A quarter past eight seemed a little early for the most horrifying site of my life, but it happened. The tv told me that this was a movie about a queen who lived a long time ago and had some personal issues and a few dilly dallys with the spanish armada. But as the movie ensued i realized that being a queen would be quite good. Take for instance when she throws a little tanty at the queen of scots. Would it not be great to be able to behead anybody you had an argument with? And then the queen falls in love with rugged man hunk sailor boy. Queenie really likes this rugged man hunk sailor boy and insists he stay in court rather then get out and ride rough with his old comrades (If you thought that was a navy joke, you were right). She likes him so much that she is angered by a spanish man who accusess rugged man hunk sailor boy of being a "pirate". It just goes to show they even had gay jokes 500 years ago. The Queen is maddened by the daring spaniard and sends him out of court. But oh dear! rugged man hunk sailor boy seemingly forgets his navy ways and falls in love with a female.
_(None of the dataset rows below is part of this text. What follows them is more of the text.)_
-- ==== Sys2Proof/Tests/Slice0.lean ====
section
/-! SUPPORT. Tests: ill-formed instructions are refused, the words of the spec decode to their instructions, single steps give
the values that hand calculation from the rules gives, and every statement that has hypotheses has a witness that meets them. -/

namespace Sys2Proof.Tests

open Sys2Proof Sys2Proof.Machine

/-! ### Well-formedness -/

/-- Two-word and branch forms with a guard (part 1). -/
def badGuards1 (bad : Guard) : List Instr :=
  [.acopy default default default default default bad, .actv { (default : L2u) with g := bad } default default, .andLong { (default : L2) with g := bad },
   .atom default default .s32 default default default default default bad, .bfi { (default : L3) with g := bad }, .bfx { (default : L3) with g := bad } default,
   .binit default default default bad, .bra default { (default : Br) with g := bad }, .brevLong { (default : L2u) with g := bad },
   .call { (default : Br) with g := bad }, .chload default { (default : L2a) with g := bad }, .chrun { (default : L3) with g := bad } default,
   .ckick default default default bad, .clzLong { (default : L2u) with g := bad }, .cosLong { (default : L2u) with g := bad } default,
   .cvt { (default : L2u) with g := bad } default default default, .cwait { (default : L2a) with g := bad }, .dadd { (default : L2) with g := bad } default,
   .declw default default default bad, .dfma { (default : L3) with g := bad } default, .exp2Long { (default : L2u) with g := bad } default,
   .faddLong { (default : L2) with g := bad } default, .fclass { (default : L2u) with g := bad } default, .fcmp { (default : L2) with g := bad } default default,
   .ffma { (default : L3) with g := bad } default, .fmaxLong { (default : L2) with g := bad } default, .fminLong { (default : L2) with g := bad } default,
   .fmulLong { (default : L2) with g := bad } default, .frnd { (default : L2u) with g := bad } default default default, .fsubLong { (default : L2) with g := bad } default,
   .getsr default default bad, .glaze default default default default bad, .halfmad { (default : L3) with g := bad } default default,
   .iabsLong { (default : L2u) with g := bad } default, .iaddLong { (default : L2) with g := bad } default, .iaddc default default default default default bad,
   .icmp { (default : L2) with g := bad } default default, .imad { (default : L3) with g := bad } default, .imadw { (default : L3) with g := bad } default,
   .imaxLong { (default : L2) with g := bad } default, .iminLong { (default : L2) with g := bad } default, .imulLong { (default : L2) with g := bad } default,
   .imulhiLong { (default : L2) with g := bad } default, .isubLong { (default : L2) with g := bad } default, .isubb default default default default default bad,
   .ldLong default default default { (default : L2u) with g := bad } default, .ldact default { (default : L2a) with g := bad }, .lea { (default : L3) with g := bad } default,
   .log2Long { (default : L2u) with g := bad } default, .logic3 { (default : L3) with g := bad } default, .ltag default default bad]

/-- R101: G = 7 with GN = 1 is no guard (part 1). -/
theorem test_wf_guard_1 :
    (badGuards1 { p := 7, neg := true }).all (fun i => !i.wf) = true ∧ (badGuards1 Guard.always).all (fun i => i.wf) = true := by decide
Presumably at this stage, rugged man hunk sailor boy shows said female how they do it back on the seven seas, as she falls ill with a baby. Nowadays there isn't much you can do when your toyboy runs off and knocks up another lady, but back in 1500 there was a lot you can do if you were a queen. Cate Blanchett shows off her acting skills by growling and sort of angrily throwing pregnant ladys hands around, causing pregnant lady to become alarmed. She flees somewhere else, and queenie locks up rugged man hunk sailor boy. Great plan, lock him up in a cell full of men in the dark, did you forget what he used to do back on the ships? Don't drop the soap rugged man hunk sailor boy!. At this point the coffee machine told me he was ready to spit out hot coffee, so i changed it to doctor phil. But imagine all of that! How crazy it would have been to be that queen lady.
Can't say i'd have a love affair with the queen nowadays though...

Monday, June 15, 2009

Hello.

I made a blog, and a naughty underneath the table (take that mum!)
no but really, i made a blog.
yesterday i replaced the memory battery on my ensoniq sq1plus, here is a picture of me back in hamburg playing it:














gorgeous aint she? solderers shit me off.